I'm not at the tail end of a PhD in biology or anything close, but even I know this much. You do yourself a disservice by approaching scientific topics with blinkers on.
Breakfast served all day!
Comment removed based on user account deletion
The drug is Granulocyte Macrophage Colony Stimulating Factor (GM-CSF) if anyone wants to look it up. It's just a growth hormone that you have produced in your body naturally. They just give you a *lot* of it, causing your stem cells to start dividing. Some stay in your bone marrow, the excess cells move out into the bloodstream, from which they can be painlessly extracted.
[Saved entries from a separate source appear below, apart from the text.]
/-! ### The statements -/

/-- Settles O1: the formula and the bit law for every word and amount; the two examples are evaluated. -/
theorem rotateMovesEachBit : Obligations.RotateMovesEachBit :=
  ⟨fun x _ _ hn => ⟨rol_of_lt x hn, fun _ hi => getLsbD_rol x hn hi⟩, by decide, by decide⟩

/-- Settles O2, function by function. -/
theorem booleanFunctionsBitByBit : Obligations.BooleanFunctionsBitByBit :=
  fun x y z i hi =>
    ⟨getLsbD_f0 x y z i, getLsbD_f1 x y z hi, getLsbD_f2 x y z hi, getLsbD_f3 x y z hi, getLsbD_f4 x y z hi⟩

end Sys2Proof.Machine

/-!
PROOFS. Exceptions (60_exceptions.md): the one fault a command takes (R201 to R204, R206), what fault entry keeps
(R205, R207), that FAULT and CAUSE stay until hardware reset (R208, R209), and the invariant of every step.
-/

namespace Sys2Proof.Machine

open Sys2Proof.Safety

/-! ### The first fault in the order of R206, command by command -/

/-- The model's fault entry is R207's. -/
theorem faultEntry_eq_raise (c : Cause) (s : State) : faultEntry c s = raise c s := rfl

section FirstFault

variable {op : Byte} {p : Bytes} {s : State} {c : Cause}

theorem firstFault_reserved (hop : op ≠ 0x01 ∧ op ≠ 0x02 ∧ op ≠ 0x03) :
    firstFault op p s = some .illegalCommand :=
  if_pos hop

theorem firstFault_init : firstFault 0x01 p s = if p ≠ [] then some .illegalCommand else none := by
  simp [firstFault]

theorem firstFault_update :
    firstFault 0x02 p s =
      if s.phase = .idle then some .notInitialised
      else if s.phase = .spent then some .spentContext
      else if overflows s p.length then some .countOverflow
      else none := by
  simp [firstFault, overflows_iff]

theorem firstFault_finalize :
    firstFault 0x03 p s =
      if p ≠ [] then some .illegalCommand
      else if s.phase = .idle then some .notInitialised
      else if s.phase = .spent then some .spentContext
      else if overflows s (padLen (haveOf s.count)) then some .countOverflow
      else none := by
  simp [firstFault, overflows_iff]

/-- A use before INIT (R202). -/
theorem firstFault_of_idle (hi : s.phase = .idle) :
    firstFault 0x02 p s = some .notInitialised ∧ firstFault 0x03 [] s = some .notInitialised := by
  refine ⟨?_, ?_⟩
  · rw [firstFault_update, if_pos hi]
  · rw [firstFault_finalize, if_neg (not_not.2 rfl), if_pos hi]

/-- A use after FINALIZE (R203). -/
theorem firstFault_of_spent (hs : s.phase = .spent) :
    firstFault 0x02 p s = some .spentContext ∧ firstFault 0x03 [] s = some .spentContext := by
  have hi : s.phase ≠ .idle := by simp [hs]
  refine ⟨?_, ?_⟩
  · rw [firstFault_update, if_neg hi, if_pos hs]
  · rw [firstFault_finalize, if_neg (not_not.2 rfl), if_neg hi, if_pos hs]

/-- In ABSORB the only fault left to UPDATE is COUNT_OVERFLOW (R204). -/
theorem firstFault_update_of_overflow (ha : s.phase = .absorb) (hm : s.countOverflow = .fault)
    (hle : 2 ^ 64 ≤ s.count.toNat + 8 * p.length) : firstFault 0x02 p s = some .countOverflow := by
  rw [firstFault_update, if_neg (by simp [ha]), if_neg (by simp [ha]), if_pos ((overflows_iff s _).2 ⟨hm, hle⟩)]

theorem firstFault_finalize_of_overflow (ha : s.phase = .absorb) (hm : s.countOverflow = .fault)
    (hle : 2 ^ 64 ≤ s.count.toNat + 8 * padLen (haveOf s.count)) :
    firstFault 0x03 [] s = some .countOverflow := by
  rw [firstFault_finalize, if_neg (not_not.2 rfl), if_neg (by simp [ha]), if_neg (by simp [ha]),
    if_pos ((overflows_iff s _).2 ⟨hm, hle⟩)]

/-- The faults of the list are those of R201 to R204; BLOCK_LENGTH is none of them (R205). -/
theorem firstFault_cause (h : firstFault op p s = some c) : c ≠ .none ∧ c ≠ .blockLength := by
  unfold firstFault at h
  split_ifs at h <;> cases h <;> decide

/-- COUNT_OVERFLOW is met under the parameter Fault only (R204). -/
theorem mode_of_firstFault_countOverflow (h : firstFault op p s = some .countOverflow) :
    s.countOverflow = .fault := by
  unfold firstFault at h
  split_ifs at h with _ _ _ _ ho
  · cases h
  · cases h
  · cases h
  · cases h
  · exact ho.1

end FirstFault

/-! ### A command takes its first fault, and without one completes (R206) -/

/-- The state a command leaves that meets no fault, its response given. -/
def completed : Instr → State → State
  | .init _, s => respond .ok (initialised s)
  | .update p, s => respond .ok (updated p s)
  | .finalize _, s => respond (.digest (digestBytes (finalized s).h)) (finalized s)

section Outcome

variable {i : Instr} {op : Byte} {p : Bytes} {s t : State} {c : Cause} {rest : List HostAction}

@[simp] theorem completed_cause (i : Instr) (s : State) : (completed i s).cause = s.cause := by
  cases i <;> rfl

theorem completed_phase_ne_fault (i : Instr) (hf : s.phase ≠ .fault) : (completed i s).phase ≠ .fault := by
  cases i with
  | init p => exact Phase.noConfusion
  | update p => exact hf
  | finalize p => exact Phase.noConfusion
I know someone who's had cells extracted that way, and she described it like Marrow (very apt name!) does. The hormone treatment made her feel like she had a cold coming for about a week, and the extraction procedure (required about 2 hours sitting in a comfy chair) was just "really boring".
If you sign up to be a bone marrow donor (you should if you can! Brits check out the Anthony Nolan Trust), that's what you're signing up to do: feel like you have a mild cold, be bored for two hours and hopefully save someone's life.
Very rarely (more common in people 50+) the drug doesn't work well and they do ask if they ca take your cells directly from the bone. I know a woman who had this done too. She stayed in hospital for 2 days after, rested in bed for another 2 days and was back in work after a week. It wasn't great fun, but it healed up perfectly and painlessly after a few weeks. She said it was definately worth it to try saving someone's life.